Instructions for the task> The expected answer is the set of lines in the data below between the line holding "(List.range driveCounts.length).all fun" and the line holding "inductive Rule where", inclusive, written out exactly.
★ ★ ★
/-- Open the kept slots with the largest period until the set can be completed (04 R113 step 2). -/
def openSlots (part : Part) (t : PTab) (cascade : Option Nat) (ticks : Nat) (p : Profile) : Nat → List (Option Nat) → List (Option Nat)
  | 0, sl => sl
  | n + 1, sl =>
    if completable part t cascade ticks p sl then sl
    else
      let kept := (List.range sl.length).filter fun i => (sl.getD i none).isSome
      let per : Nat → Nat := fun i => match sl.getD i none with | some c => periodOf part t c | none => 0
      match bestBy (fun i j => decide (per j < per i) || (per i == per j && decide (j < i))) kept with
      | none => sl
      | some i => openSlots part t cascade ticks p n (sl.set i none)

/-- Fill open slots in ascending order by lowest metric (04 R113 step 3). -/
def refillGo (part : Part) (t : PTab) (cascade : Option Nat) (ticks : Nat) (p : Profile) (m : List (Option Nat)) :
    Nat → List (Option Nat) → List (Option Nat)
  | 0, sl => sl
  | n + 1, sl =>
    match findIdx? (fun x => x.isNone) sl with
    | none => sl
    | some i =>
      let used := sl.filterMap id
      let ok := (enabledOf part t).filter fun c =>
        !used.contains c && legacyOk part t c && completable part t cascade ticks p (sl.set i (some c))
      let lt := fun a b =>
        match m.getD a none, m.getD b none with
        | some x, some y => decide (x < y) || (x == y && decide (a < b))
        | some _, none => true
        | none, some _ => false
        | none, none => decide (a < b)
      match bestBy lt ok with
      | none => sl
      | some c => refillGo part t cascade ticks p m n (sl.set i (some c))

/-- Slots whose candidate is disabled, or repeats a lower slot's, are open (04 R113 step 1). -/
def keptSlots (en : List Nat) : List Nat → List Nat → List (Option Nat)
  | _, [] => []
  | seen, c :: r =>
    (if en.contains c && !seen.contains c then some c else none) :: keptSlots en (c :: seen) r

/-- The refill of 04 R113: the set itself when it is admissible. -/
def refill (part : Part) (t : PTab) (cascade : Option Nat) (ticks : Nat) (p : Profile) (m : List (Option Nat)) (set : List Nat) :
    List Nat :=
  let want := (set ++ List.replicate 4 0xFF).take p.active
  if admissible part t cascade ticks p want then want
  else
    let open1 := openSlots part t cascade ticks p 4 (keptSlots (enabledOf part t) [] want)
    (refillGo part t cascade ticks p m 4 open1).filterMap id

/-- The plan of a tile-row leaves enough listen rows (09 R280). -/
def planRowOk (len rows r d : Nat) : Bool :=
  let edges := (if r > 0 then 4 else 0) + (if r + 1 < rows then 4 else 0)
  decide (16 ≤ d) && decide (edges ≤ d) && decide (d - edges + 4 ≤ len - 16 - 1)

/-- R98, R104, R105, R119 and, in a cascade, 09 R278 and R280, on one profile in frames of `ticks` (04 R545). -/
def profileOkIn (part : Part) (t : PTab) (cascade : Option Nat) (driveCounts : List Nat) (ticks : Nat) (p : Profile) : Bool :=
  (if cascade.isSome then
    decide (p.rate ≤ 240) &&
      (List.range driveCounts.length).all fun r => planRowOk p.len driveCounts.length r (driveCounts.getD r 0)
  else decide (nIn part t 0xC00 + 5 ≤ p.len)) &&
  decide (p.active ≤ (enabledOf part t).length) && hasAdmissible part t cascade ticks p

/-- The same on a profile that takes effect now, with its own frame_ticks (04 R103). -/
def profileOk (part : Part) (t : PTab) (cascade : Option Nat) (driveCounts : List Nat) (p : Profile) : Bool :=
  profileOkIn part t cascade driveCounts (frameTicksOf part t cascade p) p

/-! ## Rules that tie parameters together (12 R390) -/

/-- The static rules. -/
inductive Rule where
  /-- 07 R227 -/
  | touch
  /-- swing_min and swing_max of a profile -/
  | swing (p : Nat)
  /-- 08 R237 -/
  | sill
  /-- 11 R341 -/
  | vector
  /-- 13 R400 -/
  | glitch
  /-- 13 R423 -/
  | rollcall
  /-- 10 R303 -/
  | linSource
  deriving DecidableEq, Repr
★ ★ ★
Written answer>
      (List.range driveCounts.length).all fun r => planRowOk p.len driveCounts.length r (driveCounts.getD r 0)
  else decide (nIn part t 0xC00 + 5 ≤ p.len)) &&
  decide (p.active ≤ (enabledOf part t).length) && hasAdmissible part t cascade ticks p

/-- The same on a profile that takes effect now, with its own frame_ticks (04 R103). -/
def profileOk (part : Part) (t : PTab) (cascade : Option Nat) (driveCounts : List Nat) (p : Profile) : Bool :=
  profileOkIn part t cascade driveCounts (frameTicksOf part t cascade p) p

/-! ## Rules that tie parameters together (12 R390) -/

/-- The static rules. -/
inductive Rule where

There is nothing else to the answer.